STUDY OBJECTIVE Transient ischaemic attack (TIA) is often a precursor to stroke, so identification of people experiencing TIA could assist in stroke prevention by indicating those at high risk of stroke who would benefit most from intervention for other stroke risk factors. The objective of this study was to investigate whether answers to a simple questionnaire for TIA could predict the occurrence of stroke in the following 20 years.
DESIGN Prospective cohort study, conducted between 1972 and 1976, with 20 years of follow up.

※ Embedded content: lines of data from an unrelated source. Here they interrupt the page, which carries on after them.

-- ==== Sys2Proof/Laws/KeepsResets.lean ====
section
/-! SUPPORT. What each operation of Machine/Resets.lean keeps. -/

set_option Elab.async false
set_option linter.all false

namespace Sys2Proof.Machine

variable {m : Part → Bool} {s₀ : State}

theorem State.endRun_keeps (h_rst : m .rst = true) (a0) (s) (k : Keeps m s₀ s) :
    Keeps m s₀ (State.endRun a0 s) := by
  unfold State.endRun
  repeat' with_reducible first
    | exact k
    | assumption
    | intro _ _ _
    | intro _ _
    | apply State.updRst_keeps h_rst
    | apply Keeps.ite
    | apply Keeps.foldl
    | split
    | dsimp only
    | intro _

theorem State.dropHeadWait_keeps (h_syn : m .syn = true) (a0) (s) (k : Keeps m s₀ s) :
    Keeps m s₀ (State.dropHeadWait a0 s) := by
  unfold State.dropHeadWait
  repeat' with_reducible first
    | exact k
    | assumption
    | intro _ _ _
    | intro _ _
    | apply State.dropWait_keeps h_syn
    | apply Keeps.ite
    | apply Keeps.foldl
    | split
    | dsimp only
    | intro _

theorem State.failInv_keeps (h_hif : m .hif = true) (h_link : m .link = true) (h_enc : m .enc = true) (h_cse : m .cse = true) (h_dis : m .dis = true) (h_syn : m .syn = true) (h_bpm : m .bpm = true) (h_tke : m .tke = true) (h_dram : m .dram = true) (h_out : m .out = true) (h_fresh : m .fresh = true) (a0) (s) (k : Keeps m s₀ s) :
    Keeps m s₀ (State.failInv a0 s) := by
  unfold State.failInv
  repeat' with_reducible first
    | exact k
    | assumption
    | intro _ _ _
    | intro _ _
    | apply State.updCtx_keeps h_dis
    | apply State.complete_keeps h_dis h_syn h_out
    | apply State.skipPics_keeps h_dis
    | apply State.synSet_keeps h_dis h_syn
    | apply State.releaseOn_keeps h_dis h_syn h_out
    | apply State.tickRan_keeps h_hif h_link h_enc h_cse h_dis h_bpm h_tke h_dram h_out h_fresh
    | apply Keeps.ite
    | apply Keeps.foldl
    | split
    | dsimp only
    | intro _

theorem State.unwait_keeps (h_syn : m .syn = true) (h_bpm : m .bpm = true) (a0) (s) (k : Keeps m s₀ s) :
    Keeps m s₀ (State.unwait a0 s) := by
  unfold State.unwait
  repeat' with_reducible first
    | exact k
    | assumption
    | intro _ _ _
    | intro _ _
    | apply State.updSyn_keeps h_syn
    | apply State.updBpm_keeps h_bpm
    | apply Keeps.ite
    | apply Keeps.foldl
    | split
    | dsimp only
    | intro _

theorem State.discardEncode_keeps (h_link : m .link = true) (h_enc : m .enc = true) (h_cse : m .cse = true) (h_dis : m .dis = true) (h_bpm : m .bpm = true) (h_out : m .out = true) (a0) (s) (k : Keeps m s₀ s) :
    Keeps m s₀ (State.discardEncode a0 s) := by
  unfold State.discardEncode
  repeat' with_reducible first
    | exact k
    | assumption
    | intro _ _ _
    | intro _ _
    | apply State.updEeng_keeps h_enc
    | apply State.dropAll_keeps h_dis h_bpm h_out
    | apply State.dropSource_keeps h_cse h_dis h_bpm h_out
    | apply State.updSess_keeps h_enc
    | apply State.afterPicture_keeps h_link h_enc h_cse h_dis h_bpm h_out
    | apply Keeps.ite
    | apply Keeps.foldl
    | split
    | dsimp only
    | intro _

theorem State.enrEnc_keeps (h_link : m .link = true) (h_enc : m .enc = true) (h_cse : m .cse = true) (h_dis : m .dis = true) (h_bpm : m .bpm = true) (h_out : m .out = true) (a0) (s) (k : Keeps m s₀ s) :
    Keeps m s₀ (State.enrEnc a0 s) := by
  unfold State.enrEnc
  repeat' with_reducible first
    | exact k
    | assumption
    | intro _ _ _
    | intro _ _
    | apply State.updEnc_keeps h_enc
    | apply State.updEeng_keeps h_enc
    | apply State.discardEncode_keeps h_link h_enc h_cse h_dis h_bpm h_out
    | apply Keeps.ite
    | apply Keeps.foldl
    | split
    | dsimp only
    | intro _

theorem State.showParse_keeps (h_dec : m .dec = true) (a0) (s) (k : Keeps m s₀ s) :
    Keeps m s₀ (State.showParse a0 s) := by
  unfold State.showParse
  repeat' with_reducible first
    | exact k
    | assumption
    | intro _ _ _
    | intro _ _
    | apply State.updSlot_keeps h_dec
    | apply State.updSdec_keeps h_dec
    | apply State.toWaitKey_keeps h_dec
    | apply Keeps.ite
    | apply Keeps.foldl
    | split
    | dsimp only
    | intro _

theorem State.startCseEng_keeps (h_cse : m .cse = true) (a0) (s) (k : Keeps m s₀ s) :
    Keeps m s₀ (State.startCseEng a0 s) := by
  unfold State.startCseEng
  repeat' with_reducible first
    | exact k
    | assumption
    | intro _ _ _
    | intro _ _
    | apply State.updCseEng_keeps h_cse
    | apply Keeps.ite
    | apply Keeps.foldl
    | split
    | dsimp only
    | intro _

theorem State.enqueue_keeps (h_cse : m .cse = true) (a0) (a1) (s) (k : Keeps m s₀ s) :
    Keeps m s₀ (State.enqueue a0 a1 s) := by
  unfold State.enqueue
  repeat' with_reducible first
    | exact k
    | assumption
    | intro _ _ _
    | intro _ _
    | apply State.startCseEng_keeps h_cse
    | apply State.updCseEng_keeps h_cse
    | apply Keeps.ite
    | apply Keeps.foldl
    | split
    | dsimp only
    | intro _

theorem State.drainJobs_keeps (h_cse : m .cse = true) (h_dis : m .dis = true) (a0) (s) (k : Keeps m s₀ s) :
    Keeps m s₀ (State.drainJobs a0 s) := by
  induction a0 generalizing s with
  | zero =>
    simp only [State.drainJobs]
    repeat' with_reducible first
      | exact k
      | assumption
      | intro _ _ _
      | intro _ _
      | apply State.enqueue_keeps h_cse
      | apply State.updDis_keeps h_dis
      | apply Keeps.ite
      | apply Keeps.foldl
      | split
      | dsimp only
      | intro _
  | succ n ih =>
    simp only [State.drainJobs]
    repeat' with_reducible first
      | exact k
      | assumption
      | intro _ _ _
      | intro _ _
      | apply ih
      | apply State.enqueue_keeps h_cse
      | apply State.updDis_keeps h_dis
      | apply Keeps.ite
      | apply Keeps.foldl
      | split
      | dsimp only
      | intro _

theorem State.resubmit_keeps (h_cse : m .cse = true) (h_dis : m .dis = true) (a0) (s) (k : Keeps m s₀ s) :
    Keeps m s₀ (State.resubmit a0 s) := by
  unfold State.resubmit
  repeat' with_reducible first
    | exact k
    | assumption
    | intro _ _ _
    | intro _ _
    | apply State.updDis_keeps h_dis
    | apply State.drainJobs_keeps h_cse h_dis
    | apply Keeps.ite
    | apply Keeps.foldl
    | split
    | dsimp only
    | intro _

theorem State.enrCse_keeps (h_cse : m .cse = true) (h_dis : m .dis = true) (a0) (s) (k : Keeps m s₀ s) :
    Keeps m s₀ (State.enrCse a0 s) := by
  unfold State.enrCse
  repeat' with_reducible first
    | exact k
    | assumption
    | intro _ _ _
    | intro _ _
    | apply State.resubmit_keeps h_cse h_dis
    | apply State.updCseEng_keeps h_cse
    | apply Keeps.ite
    | apply Keeps.foldl
    | split
    | dsimp only
    | intro _
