theorem State.checkHalf_keeps (h_aon : m .aon = true) (h_hif : m .hif = true) (h_link : m .link = true) (h_dev : m .dev = true) (h_crt : m .crt = true) (h_adm : m .adm = true) (h_dec : m .dec = true) (h_enc : m .enc = true) (h_cse : m .cse = true) (h_rgn : m .rgn = true) (h_rmem : m .rmem = true) (h_dis : m .dis = true) (h_syn : m .syn = true) (h_bpm : m .bpm = true) (h_tke : m .tke = true) (h_dmc : m .dmc = true) (h_dram : m .dram = true) (h_pwr : m .pwr = true) (h_clk : m .clk = true) (h_ras : m .ras = true) (h_dbg : m .dbg = true) (h_out : m .out = true) (a0) (a1) (a2) (s) {t : State} {x : Bool} (e : State.checkHalf a0 a1 a2 s = (t, x)) (k : Keeps m s₀ s) :
    Keeps m s₀ t := by
  revert e
  unfold State.checkHalf
  repeat' with_reducible first
    | exact k
    | assumption
    | intro _ _ _
    | intro _ _
    | (intro e; cases e)
    | apply State.updChan_keeps h_dmc
    | apply State.dramRowFault_keeps h_aon h_hif h_link h_dev h_crt h_adm h_dec h_enc h_cse h_rgn h_rmem h_dis h_syn h_bpm h_tke h_dmc h_pwr h_clk h_ras h_dbg h_out
    | apply State.updDram_keeps h_dram
    | apply State.freeze_keeps h_dev
    | apply Keeps.ite
    | apply Keeps.foldl
    | split
    | dsimp only
    | intro _
  rename_i h
  simp only [Dram.wf, Bool.and_eq_true] at h ⊢
  exact ⟨h.1, rising_insertN _ h.2⟩

theorem State.checkBlock_keeps (h_aon : m .aon = true) (h_hif : m .hif = true) (h_link : m .link = true) (h_dev : m .dev = true) (h_crt : m .crt = true) (h_adm : m .adm = true) (h_dec : m .dec = true) (h_enc : m .enc = true) (h_cse : m .cse = true) (h_rgn : m .rgn = true) (h_rmem : m .rmem = true) (h_dis : m .dis = true) (h_syn : m .syn = true) (h_bpm : m .bpm = true) (h_tke : m .tke = true) (h_dmc : m .dmc = true) (h_dram : m .dram = true) (h_pwr : m .pwr = true) (h_clk : m .clk = true) (h_ras : m .ras = true) (h_dbg : m .dbg = true) (h_out : m .out = true) (a0) (a1) (a2) (s) {t : State} {x y : Bool} (e : State.checkBlock a0 a1 a2 s = (t, x, y)) (k : Keeps m s₀ s) :
    Keeps m s₀ t := by
  revert e
  unfold State.checkBlock
  repeat' with_reducible first
    | exact k
    | assumption
    | intro _ _ _
    | intro _ _
    | (intro e; cases e)
    | apply State.checkHalf_keeps h_aon h_hif h_link h_dev h_crt h_adm h_dec h_enc h_cse h_rgn h_rmem h_dis h_syn h_bpm h_tke h_dmc h_dram h_pwr h_clk h_ras h_dbg h_out _ _ _ _ (by assumption)
    | apply State.checkHalf_keeps h_aon h_hif h_link h_dev h_crt h_adm h_dec h_enc h_cse h_rgn h_rmem h_dis h_syn h_bpm h_tke h_dmc h_dram h_pwr h_clk h_ras h_dbg h_out _ _ _ _ rfl
    | apply Keeps.ite
    | apply Keeps.foldl
    | split
    | dsimp only
    | intro _

theorem State.readReq_keeps (h_aon : m .aon = true) (h_hif : m .hif = true) (h_link : m .link = true) (h_dev : m .dev = true) (h_crt : m .crt = true) (h_adm : m .adm = true) (h_dec : m .dec = true) (h_enc : m .enc = true) (h_cse : m .cse = true) (h_rgn : m .rgn = true) (h_rmem : m .rmem = true) (h_dis : m .dis = true) (h_syn : m .syn = true) (h_bpm : m .bpm = true) (h_tke : m .tke = true) (h_dmc : m .dmc = true) (h_dram : m .dram = true) (h_pwr : m .pwr = true) (h_clk : m .clk = true) (h_ras : m .ras = true) (h_dbg : m .dbg = true) (h_out : m .out = true) (a0) (a1) (a2) (a3) (s) (k : Keeps m s₀ s) :
    Keeps m s₀ (State.readReq a0 a1 a2 a3 s) := by
  unfold State.readReq
  repeat' with_reducible first
    | exact k
    | assumption
    | intro _ _ _
    | intro _ _
    | apply State.send_keeps h_out
    | apply State.checkBlock_keeps h_aon h_hif h_link h_dev h_crt h_adm h_dec h_enc h_cse h_rgn h_rmem h_dis h_syn h_bpm h_tke h_dmc h_dram h_pwr h_clk h_ras h_dbg h_out _ _ _ _ (by assumption)
    | apply State.checkBlock_keeps h_aon h_hif h_link h_dev h_crt h_adm h_dec h_enc h_cse h_rgn h_rmem h_dis h_syn h_bpm h_tke h_dmc h_dram h_pwr h_clk h_ras h_dbg h_out _ _ _ _ rfl
    | apply Keeps.ite
    | apply Keeps.foldl
    | split
    | dsimp only
    | intro _

theorem State.writeReq_keeps (h_aon : m .aon = true) (h_hif : m .hif = true) (h_link : m .link = true) (h_dev : m .dev = true) (h_crt : m .crt = true) (h_adm : m .adm = true) (h_dec : m .dec = true) (h_enc : m .enc = true) (h_cse : m .cse = true) (h_rgn : m .rgn = true) (h_rmem : m .rmem = true) (h_dis : m .dis = true) (h_syn : m .syn = true) (h_bpm : m .bpm = true) (h_tke : m .tke = true) (h_dmc : m .dmc = true) (h_dram : m .dram = true) (h_pwr : m .pwr = true) (h_clk : m .clk = true) (h_ras : m .ras = true) (h_dbg : m .dbg = true) (h_out : m .out = true) (a0) (a1) (a2) (a3) (a4) (s) (k : Keeps m s₀ s) :
    Keeps m s₀ (State.writeReq a0 a1 a2 a3 a4 s) := by
  unfold State.writeReq
  repeat' with_reducible first
    | exact k
    | assumption
    | intro _ _ _
    | intro _ _
    | apply State.dramPut_keeps h_dram
    | apply State.updDram_keeps h_dram
    | apply State.checkBlock_keeps h_aon h_hif h_link h_dev h_crt h_adm h_dec h_enc h_cse h_rgn h_rmem h_dis h_syn h_bpm h_tke h_dmc h_dram h_pwr h_clk h_ras h_dbg h_out _ _ _ _ (by assumption)
    | apply State.checkBlock_keeps h_aon h_hif h_link h_dev h_crt h_adm h_dec h_enc h_cse h_rgn h_rmem h_dis h_syn h_bpm h_tke h_dmc h_dram h_pwr h_clk h_ras h_dbg h_out _ _ _ _ rfl
    | apply Keeps.ite
    | apply Keeps.foldl
    | split
    | dsimp only
    | intro _
  have h := ‹Dram.wf _ = true›
  simp only [Dram.wf, Bool.and_eq_true] at h ⊢
  exact ⟨h.1, rising_insertN _ (rising_insertN _ h.2)⟩

theorem State.serveReq_keeps (h_aon : m .aon = true) (h_hif : m .hif = true) (h_link : m .link = true) (h_dev : m .dev = true) (h_crt : m .crt = true) (h_adm : m .adm = true) (h_dec : m .dec = true) (h_enc : m .enc = true) (h_cse : m .cse = true) (h_rgn : m .rgn = true) (h_rmem : m .rmem = true) (h_dis : m .dis = true) (h_syn : m .syn = true) (h_bpm : m .bpm = true) (h_tke : m .tke = true) (h_dmc : m .dmc = true) (h_dram : m .dram = true) (h_pwr : m .pwr = true) (h_clk : m .clk = true) (h_ras : m .ras = true) (h_dbg : m .dbg = true) (h_out : m .out = true) (a0) (s) (k : Keeps m s₀ s) :
    Keeps m s₀ (State.serveReq a0 s) := by
  unfold State.serveReq
  repeat' with_reducible first
    | exact k
    | assumption
    | intro _ _ _
    | intro _ _
    | apply State.readReq_keeps h_aon h_hif h_link h_dev h_crt h_adm h_dec h_enc h_cse h_rgn h_rmem h_dis h_syn h_bpm h_tke h_dmc h_dram h_pwr h_clk h_ras h_dbg h_out
    | apply State.writeReq_keeps h_aon h_hif h_link h_dev h_crt h_adm h_dec h_enc h_cse h_rgn h_rmem h_dis h_syn h_bpm h_tke h_dmc h_dram h_pwr h_clk h_ras h_dbg h_out
    | apply Keeps.ite
    | apply Keeps.foldl
    | split
    | dsimp only
    | intro _
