-- ==== Sys2Proof/Laws/Parts.lean ====
section
/-! SUPPORT. What the operations used most leave alone: one lemma per part of the state, from what each keeps. -/

set_option Elab.async false
set_option linter.all false

namespace Sys2Proof.Machine

@[simp] theorem State.takeRead_pending (s) : (State.takeRead s).pending = s.pending := (State.takeRead_keeps (m := fun p => decide (p ∈ [.hif, .link])) rfl rfl s (.refl s)).same .pending rfl
@[simp] theorem State.takeRead_ep (s) : (State.takeRead s).ep = s.ep := (State.takeRead_keeps (m := fun p => decide (p ∈ [.hif, .link])) rfl rfl s (.refl s)).same .ep rfl
@[simp] theorem State.takeRead_aon (s) : (State.takeRead s).aon = s.aon := (State.takeRead_keeps (m := fun p => decide (p ∈ [.hif, .link])) rfl rfl s (.refl s)).same .aon rfl
@[simp] theorem State.takeRead_wires (s) : (State.takeRead s).wires = s.wires := (State.takeRead_keeps (m := fun p => decide (p ∈ [.hif, .link])) rfl rfl s (.refl s)).same .wires rfl
@[simp] theorem State.takeRead_jtag (s) : (State.takeRead s).jtag = s.jtag := (State.takeRead_keeps (m := fun p => decide (p ∈ [.hif, .link])) rfl rfl s (.refl s)).same .jtag rfl
@[simp] theorem State.takeRead_fuses (s) : (State.takeRead s).fuses = s.fuses := (State.takeRead_keeps (m := fun p => decide (p ∈ [.hif, .link])) rfl rfl s (.refl s)).same .fuses rfl
@[simp] theorem State.takeRead_wins (s) : (State.takeRead s).wins = s.wins := (State.takeRead_keeps (m := fun p => decide (p ∈ [.hif, .link])) rfl rfl s (.refl s)).same .wins rfl
@[simp] theorem State.takeRead_dev (s) : (State.takeRead s).dev = s.dev := (State.takeRead_keeps (m := fun p => decide (p ∈ [.hif, .link])) rfl rfl s (.refl s)).same .dev rfl
@[simp] theorem State.takeRead_crt (s) : (State.takeRead s).crt = s.crt := (State.takeRead_keeps (m := fun p => decide (p ∈ [.hif, .link])) rfl rfl s (.refl s)).same .crt rfl
@[simp] theorem State.takeRead_cal (s) : (State.takeRead s).cal = s.cal := (State.takeRead_keeps (m := fun p => decide (p ∈ [.hif, .link])) rfl rfl s (.refl s)).same .cal rfl
@[simp] theorem State.takeRead_adm (s) : (State.takeRead s).adm = s.adm := (State.takeRead_keeps (m := fun p => decide (p ∈ [.hif, .link])) rfl rfl s (.refl s)).same .adm rfl
@[simp] theorem State.takeRead_dec (s) : (State.takeRead s).dec = s.dec := (State.takeRead_keeps (m := fun p => decide (p ∈ [.hif, .link])) rfl rfl s (.refl s)).same .dec rfl
@[simp] theorem State.takeRead_enc (s) : (State.takeRead s).enc = s.enc := (State.takeRead_keeps (m := fun p => decide (p ∈ [.hif, .link])) rfl rfl s (.refl s)).same .enc rfl
@[simp] theorem State.takeRead_cse (s) : (State.takeRead s).cse = s.cse := (State.takeRead_keeps (m := fun p => decide (p ∈ [.hif, .link])) rfl rfl s (.refl s)).same .cse rfl
@[simp] theorem State.takeRead_rgn (s) : (State.takeRead s).rgn = s.rgn := (State.takeRead_keeps (m := fun p => decide (p ∈ [.hif, .link])) rfl rfl s (.refl s)).same .rgn rfl
@[simp] theorem State.takeRead_rmem (s) : (State.takeRead s).rmem = s.rmem := (State.takeRead_keeps (m := fun p => decide (p ∈ [.hif, .link])) rfl rfl s (.refl s)).same .rmem rfl
@[simp] theorem State.takeRead_dis (s) : (State.takeRead s).dis = s.dis := (State.takeRead_keeps (m := fun p => decide (p ∈ [.hif, .link])) rfl rfl s (.refl s)).same .dis rfl
@[simp] theorem State.takeRead_syn (s) : (State.takeRead s).syn = s.syn := (State.takeRead_keeps (m := fun p => decide (p ∈ [.hif, .link])) rfl rfl s (.refl s)).same .syn rfl
@[simp] theorem State.takeRead_bpm (s) : (State.takeRead s).bpm = s.bpm := (State.takeRead_keeps (m := fun p => decide (p ∈ [.hif, .link])) rfl rfl s (.refl s)).same .bpm rfl
@[simp] theorem State.takeRead_tke (s) : (State.takeRead s).tke = s.tke := (State.takeRead_keeps (m := fun p => decide (p ∈ [.hif, .link])) rfl rfl s (.refl s)).same .tke rfl
@[simp] theorem State.takeRead_dmc (s) : (State.takeRead s).dmc = s.dmc := (State.takeRead_keeps (m := fun p => decide (p ∈ [.hif, .link])) rfl rfl s (.refl s)).same .dmc rfl
@[simp] theorem State.takeRead_dram (s) : (State.takeRead s).dram = s.dram := (State.takeRead_keeps (m := fun p => decide (p ∈ [.hif, .link])) rfl rfl s (.refl s)).same .dram rfl
@[simp] theorem State.takeRead_pwr (s) : (State.takeRead s).pwr = s.pwr := (State.takeRead_keeps (m := fun p => decide (p ∈ [.hif, .link])) rfl rfl s (.refl s)).same .pwr rfl
@[simp] theorem State.takeRead_clk (s) : (State.takeRead s).clk = s.clk := (State.takeRead_keeps (m := fun p => decide (p ∈ [.hif, .link])) rfl rfl s (.refl s)).same .clk rfl
@[simp] theorem State.takeRead_ras (s) : (State.takeRead s).ras = s.ras := (State.takeRead_keeps (m := fun p => decide (p ∈ [.hif, .link])) rfl rfl s (.refl s)).same .ras rfl
@[simp] theorem State.takeRead_trc (s) : (State.takeRead s).trc = s.trc := (State.takeRead_keeps (m := fun p => decide (p ∈ [.hif, .link])) rfl rfl s (.refl s)).same .trc rfl
@[simp] theorem State.takeRead_rst (s) : (State.takeRead s).rst = s.rst := (State.takeRead_keeps (m := fun p => decide (p ∈ [.hif, .link])) rfl rfl s (.refl s)).same .rst rfl
@[simp] theorem State.takeRead_dbg (s) : (State.takeRead s).dbg = s.dbg := (State.takeRead_keeps (m := fun p => decide (p ∈ [.hif, .link])) rfl rfl s (.refl s)).same .dbg rfl
@[simp] theorem State.takeRead_out (s) : (State.takeRead s).out = s.out := (State.takeRead_keeps (m := fun p => decide (p ∈ [.hif, .link])) rfl rfl s (.refl s)).same .out rfl
@[simp] theorem State.takeRead_fresh (s) : (State.takeRead s).fresh = s.fresh := (State.takeRead_keeps (m := fun p => decide (p ∈ [.hif, .link])) rfl rfl s (.refl s)).same .fresh rfl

SETTING Renfrew and Paisley, Scotland.
PARTICIPANTS 7052 men and 8354 women aged 45–64 years at the time of screening completed a questionnaire and attended a physical examination. The questionnaire asked participants if they had ever, without warning, suddenly lost the power of an arm, suddenly lost the power of a leg, suddenly been unable to speak properly or suddenly lost consciousness. These four questions were taken as indicators of TIA and were related to subsequent stroke mortality or hospital admission.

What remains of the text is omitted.